On the ball: Queenslander Gavin Fairfax keeps a close watch on the flight of his ball during the State of Origin battle at Coffs Harbour. Bruce Thomas

Festival of Golf a great hit

WITH the last divots replaced and the bunker sand raked back into place, Coffs Harbour Golf Club officials have had time to consider the success of the 60th Festival of Golf.

Golf coordinator and club marketing manager Clive Herring said the inaugural State Of Origin battle with Queensland was so successful it virtually demands a permanent place on the calendar.

“The winning trophy was presented to New South Wales captain Brett Drewitt by PGA life member Dave Mercer,” Herring said.

“Dave has kindly agreed to lend his name to the trophy and is very keen to return to Coffs Harbour next year and onwards.”

Adding to the lustre of the festival was having the North Coast Open again turn into a nail-biter with eventual champion Kyle Grant pulling out thrilling scores against Brett Drewitt over the last three holes.

“Kyle and Brett were level with three holes to play but Kyle bogeyd the 25th after fluffing a tricky downhill chip,” Herring said.

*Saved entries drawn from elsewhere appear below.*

-- ==== Sys2Proof/Laws/PerInstr.lean ====
section
/-! SUPPORT. The per-instruction family `OnMap`: the word the encoder writes for a command carries the opcode of its row
of R54 and zeros in the fields that the row's format leaves unused (R51). One lemma per constructor of `Instr`. -/

namespace Sys2Proof.Laws.OnMap

/-- The command's word lies on a row of the opcode map: its opcode, its format's unused fields zero. -/
def Statement (i : Instr) : Prop :=
  ∃ r ∈ opcodeMap, r.opc = (fieldsOf (encode i)).opc ∧ r.fmt.unusedAreZero (fieldsOf (encode i)) = true

/-- From the row and the fields the encoder joins. -/
theorem of_row {i : Instr} {f : Fields} (r : MapRow) (hr : r ∈ opcodeMap) (he : encode i = wordOf f)
    (ho : r.opc = f.opc) (hz : r.fmt.unusedAreZero f = true) : Statement i := by
  refine ⟨r, hr, ?_⟩
  rw [he, fieldsOf_wordOf]
  exact ⟨ho, hz⟩

theorem nop : Statement .nop :=
  of_row ⟨0x00, .z, []⟩ (by decide) rfl rfl rfl

theorem rdcsr (csr : Csr) : Statement (.rdcsr csr) :=
  of_row ⟨0x01, .a1, [.csr]⟩ (by decide) rfl rfl rfl

theorem ni16Set (r : HalfReg) (v : Word16) : Statement (.ni16Set r v) :=
  of_row ⟨0x10, .ai, [.r16]⟩ (by decide) rfl rfl rfl

theorem ni16Get (r : HalfReg) : Statement (.ni16Get r) :=
  of_row ⟨0x11, .a1, [.r16]⟩ (by decide) rfl rfl rfl

theorem ni16Ld (r : HalfReg) (c : Cur) : Statement (.ni16Ld r c) :=
  of_row ⟨0x12, .a2, [.r16, .cur]⟩ (by decide) rfl rfl rfl

theorem ni16Eq (r q : HalfReg) : Statement (.ni16Eq r q) :=
  of_row ⟨0x13, .a2, [.r16, .r16]⟩ (by decide) rfl rfl rfl

theorem ni16Ne (r q : HalfReg) : Statement (.ni16Ne r q) :=
  of_row ⟨0x14, .a2, [.r16, .r16]⟩ (by decide) rfl rfl rfl

theorem ni16Eqi (r : HalfReg) (v : Word16) : Statement (.ni16Eqi r v) :=
  of_row ⟨0x15, .ai, [.r16]⟩ (by decide) rfl rfl rfl

theorem ni16Nei (r : HalfReg) (v : Word16) : Statement (.ni16Nei r v) :=
  of_row ⟨0x16, .ai, [.r16]⟩ (by decide) rfl rfl rfl

theorem ni32Set (r : Reg) (v : Word32) : Statement (.ni32Set r v) :=
  of_row ⟨0x20, .ad, [.r32]⟩ (by decide) rfl rfl rfl

theorem ni32Get (r : Reg) : Statement (.ni32Get r) :=
  of_row ⟨0x21, .a1, [.r32]⟩ (by decide) rfl rfl rfl

theorem ni32Ld (r : Reg) (c : Cur) : Statement (.ni32Ld r c) :=
  of_row ⟨0x22, .a2, [.r32, .cur]⟩ (by decide) rfl rfl rfl

theorem ni32Eq (r q : Reg) : Statement (.ni32Eq r q) :=
  of_row ⟨0x23, .a2, [.r32, .r32]⟩ (by decide) rfl rfl rfl

theorem ni32Ne (r q : Reg) : Statement (.ni32Ne r q) :=
  of_row ⟨0x24, .a2, [.r32, .r32]⟩ (by decide) rfl rfl rfl

theorem ni32Eqi (r : Reg) (v : Word32) : Statement (.ni32Eqi r v) :=
  of_row ⟨0x25, .ad, [.r32]⟩ (by decide) rfl rfl rfl

theorem ni32Nei (r : Reg) (v : Word32) : Statement (.ni32Nei r v) :=
  of_row ⟨0x26, .ad, [.r32]⟩ (by decide) rfl rfl rfl

theorem ni32Inc (r : Reg) : Statement (.ni32Inc r) :=
  of_row ⟨0x27, .a1, [.r32]⟩ (by decide) rfl rfl rfl

theorem ni32Add (r q : Reg) : Statement (.ni32Add r q) :=
  of_row ⟨0x28, .a2, [.r32, .r32]⟩ (by decide) rfl rfl rfl

theorem ni32Lt (r q : Reg) : Statement (.ni32Lt r q) :=
  of_row ⟨0x29, .a2, [.r32, .r32]⟩ (by decide) rfl rfl rfl

theorem curOpen (c : Cur) (b : Nat) : Statement (.curOpen c b) :=
  of_row ⟨0x30, .a2, [.cur, .buf]⟩ (by decide) rfl rfl rfl

theorem curRem (c : Cur) : Statement (.curRem c) :=
  of_row ⟨0x31, .a1, [.cur]⟩ (by decide) rfl rfl rfl

theorem curPeek (c : Cur) : Statement (.curPeek c) :=
  of_row ⟨0x32, .a1, [.cur]⟩ (by decide) rfl rfl rfl

theorem curInc (c : Cur) : Statement (.curInc c) :=
  of_row ⟨0x33, .a1, [.cur]⟩ (by decide) rfl rfl rfl

theorem curAdv (c : Cur) (n : Word16) : Statement (.curAdv c n) :=
  of_row ⟨0x34, .ai, [.cur]⟩ (by decide) rfl rfl rfl

theorem bufAppend (b : Nat) (length : Word16) (src : Word32) : Statement (.bufAppend b length src) :=
  of_row ⟨0x40, .aid, [.buf]⟩ (by decide) rfl rfl rfl

theorem bufClear (b : Nat) : Statement (.bufClear b) :=
  of_row ⟨0x41, .a1, [.buf]⟩ (by decide) rfl rfl rfl

theorem bufLen (b : Nat) : Statement (.bufLen b) :=
  of_row ⟨0x42, .a1, [.buf]⟩ (by decide) rfl rfl rfl

theorem bufRdb (b : Nat) (idx : Word16) : Statement (.bufRdb b idx) :=
  of_row ⟨0x43, .ai, [.buf]⟩ (by decide) rfl rfl rfl

theorem csClear : Statement .csClear :=
  of_row ⟨0x50, .z, []⟩ (by decide) rfl rfl rfl

theorem csAcc (r : HalfReg) : Statement (.csAcc r) :=
  of_row ⟨0x51, .a1, [.r16]⟩ (by decide) rfl rfl rfl

theorem csAcci (w : Word16) : Statement (.csAcci w) :=
  of_row ⟨0x52, .i, []⟩ (by decide) rfl rfl rfl

theorem csSum : Statement .csSum :=
  of_row ⟨0x53, .z, []⟩ (by decide) rfl rfl rfl

theorem csRange (b : Nat) (off : Word16) (n : Word32) : Statement (.csRange b off n) :=
  of_row ⟨0x54, .aid, [.buf]⟩ (by decide) rfl rfl rfl

theorem csRangec (c : Cur) (off : Word16) (n : Word32) : Statement (.csRangec c off n) :=
  of_row ⟨0x55, .aid, [.cur]⟩ (by decide) rfl rfl rfl

theorem chPrepend (q : Nat) (k : NodeRef) : Statement (.chPrepend q k) :=
  of_row ⟨0x60, .a2, [.chain, .node]⟩ (by decide) rfl rfl rfl

theorem chAppend (q : Nat) (k : NodeRef) : Statement (.chAppend q k) :=
  of_row ⟨0x61, .a2, [.chain, .node]⟩ (by decide) rfl rfl rfl

theorem chPush (q : Nat) (k : NodeRef) (useFifo : Bool) : Statement (.chPush q k useFifo) :=
  of_row ⟨0x62, .a3, [.chain, .node, .flag]⟩ (by decide) rfl rfl rfl

theorem chFirst (q : Nat) (remove : Bool) : Statement (.chFirst q remove) :=
  of_row ⟨0x63, .a2, [.chain, .flag]⟩ (by decide) rfl rfl rfl

theorem chPop (q : Nat) : Statement (.chPop q) :=
  of_row ⟨0x64, .a1, [.chain]⟩ (by decide) rfl rfl rfl

theorem chRemove (q : Nat) (k : NodeRef) : Statement (.chRemove q k) :=
  of_row ⟨0x65, .a2, [.chain, .node]⟩ (by decide) rfl rfl rfl

theorem chHas (q : Nat) (k : NodeRef) : Statement (.chHas q k) :=
  of_row ⟨0x66, .a2, [.chain, .node]⟩ (by decide) rfl rfl rfl

theorem chNext (k : NodeRef) : Statement (.chNext k) :=
  of_row ⟨0x67, .a1, [.node]⟩ (by decide) rfl rfl rfl

theorem chLast (q : Nat) : Statement (.chLast q) :=
  of_row ⟨0x68, .a1, [.chain]⟩ (by decide) rfl rfl rfl

end Sys2Proof.Laws.OnMap
end

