-- ==== Sys2Proof/Tests/Witnesses.lean ====
section
/-! SUPPORT. For each statement of Certificates/Slice0/Obligations.lean that has hypotheses, a concrete state and operands
that meet them together, one for each clause, at the boundary where the clause has one. -/

namespace Sys2Proof.Tests

open Sys2Proof.Machine

/-- The largest legal configuration (R5). -/
def largest : Config := { capWords := 32767, nbuf := 255, nchain := 255 }

/-- The sequences of the test state's chains. -/
def L0 : List (List Nat) := [[3, 1, 2], [], [], []]

theorem witness_EncodedCommandDecodesToItself :
    largest.Ok ∧ Instr.wellFormed largest (.chPush 254 (some 254) true) = true := by decide

theorem witness_DecodedWordIsItsEncoding :
    decode 0x55030002FFFFFFFF = .ok (.csRangec 3 2 0xFFFFFFFF) ∧ decode 0x67FF000000000000 = .ok (.chNext none) :=
  ⟨rfl, rfl⟩

theorem witness_IllegalWordsAreThoseOffTheMap :
    s0.fault = 0 ∧ legal s0.cfg 0x3000080000000000 = false := ⟨rfl, rfl⟩

theorem witness_StepRunsTheDecodedCommand :
    (s0.setActions [.command 0x3300000000000000]).actions = [.command 0x3300000000000000]
      ∧ decode 0x3300000000000000 = .ok (.curInc 0)
      ∧ decodeTableWord 64 0x3300000000000000 = some (.curInc 0) :=
  ⟨rfl, rfl, rfl⟩

/-- Refused (a command and an illegal `RDCSR`), illegal, executed, and `RDCSR` executed in the fault state. -/
theorem witness_CommandsAreProcessedInOrder :
    ((s0.setFault 2).fault ≠ 0 ∧ (∀ csr, decode 0x5000000000000000 ≠ .ok (.rdcsr csr))
        ∧ ∀ csr, decode 0x0104000000000000 ≠ .ok (.rdcsr csr))
      ∧ (s0.fault = 0 ∧ legal s0.cfg 0x0200000000000000 = false)
      ∧ (decode 0x5000000000000000 = .ok .csClear ∧ legal s0.cfg 0x5000000000000000 = true)
      ∧ decode 0x0102000000000000 = .ok (.rdcsr .fault) ∧ legal (s0.setFault 2).cfg 0x0102000000000000 = true := by
  refine ⟨⟨by decide, fun csr h => ?_, fun csr h => ?_⟩, ⟨rfl, rfl⟩, ⟨rfl, rfl⟩, rfl, rfl⟩
  · have : (Except.ok Instr.csClear : Except Reject Instr) = .ok (.rdcsr csr) := h
    cases this
  · have : (Except.error Reject.badOperand : Except Reject Instr) = .ok (.rdcsr csr) := h
    cases this

theorem witness_HostActsBetweenCommands :
    s0.actions = [] ∧ s0.src.wf
      ∧ (s0.setActions [.setSrc 0xFFFFFFFF 0]).actions = [.setSrc 0xFFFFFFFF 0]
      ∧ (s0.setActions [.reset]).actions = [.reset] := by decide

theorem witness_ResetIsTheOnlyExitFromAFault :
    runWord 0x5000000000000000 (s0.setFault 2) = .next ((s0.setFault 2).respond .faulted 0)
      ∧ step (s0.setFault 2) = .next (s0.setFault 2) ∧ (s0.setFault 2).fault ≠ 0 :=
  ⟨rfl, rfl, by decide⟩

“He parred the last two holes and Brett, who was leading by one shot as he stood on the 26th, hit one of the biggest shanks with a 7-iron in tournament history.

“All he could do was bump and run his second shot into a greenside bunker and hope for an up-and-down.

“He two-putted for a double and dropped one stroke behind with one hole to play.

“Next was a hooked drive on the final hole, meaning he had to play a punch shot through the trees to finish just short of the green.

“Finally, Brett needed to chip in to go into a play-off and it was a great chip when you come to mention it ... except it pulled up about 10 inches short of the hole.”

Herring has commended all participants on their behaviour and their demeanour over the final three days, when the building successes tempted all to become boisterous.

“They were well mannered and approachable and many members and visitors made comment to me of this,” he said.

“In particular, I must give young Kyle Grant a huge wrap after he took our local juniors under his wing and gave them more time than any.

“It was a remarkable sight to see all the kids mob him after he made a par on the final hole and he dead set must have felt like Nicklaus.”

Herring said the reunion dinner was also great night.

“The old boys certainly enjoyed themselves and some have not changed a bit,” he said.

“It was fantastic to have six life members of the PGA in the one room and especially moving to have Dan Cullen present at the age of 96 years.”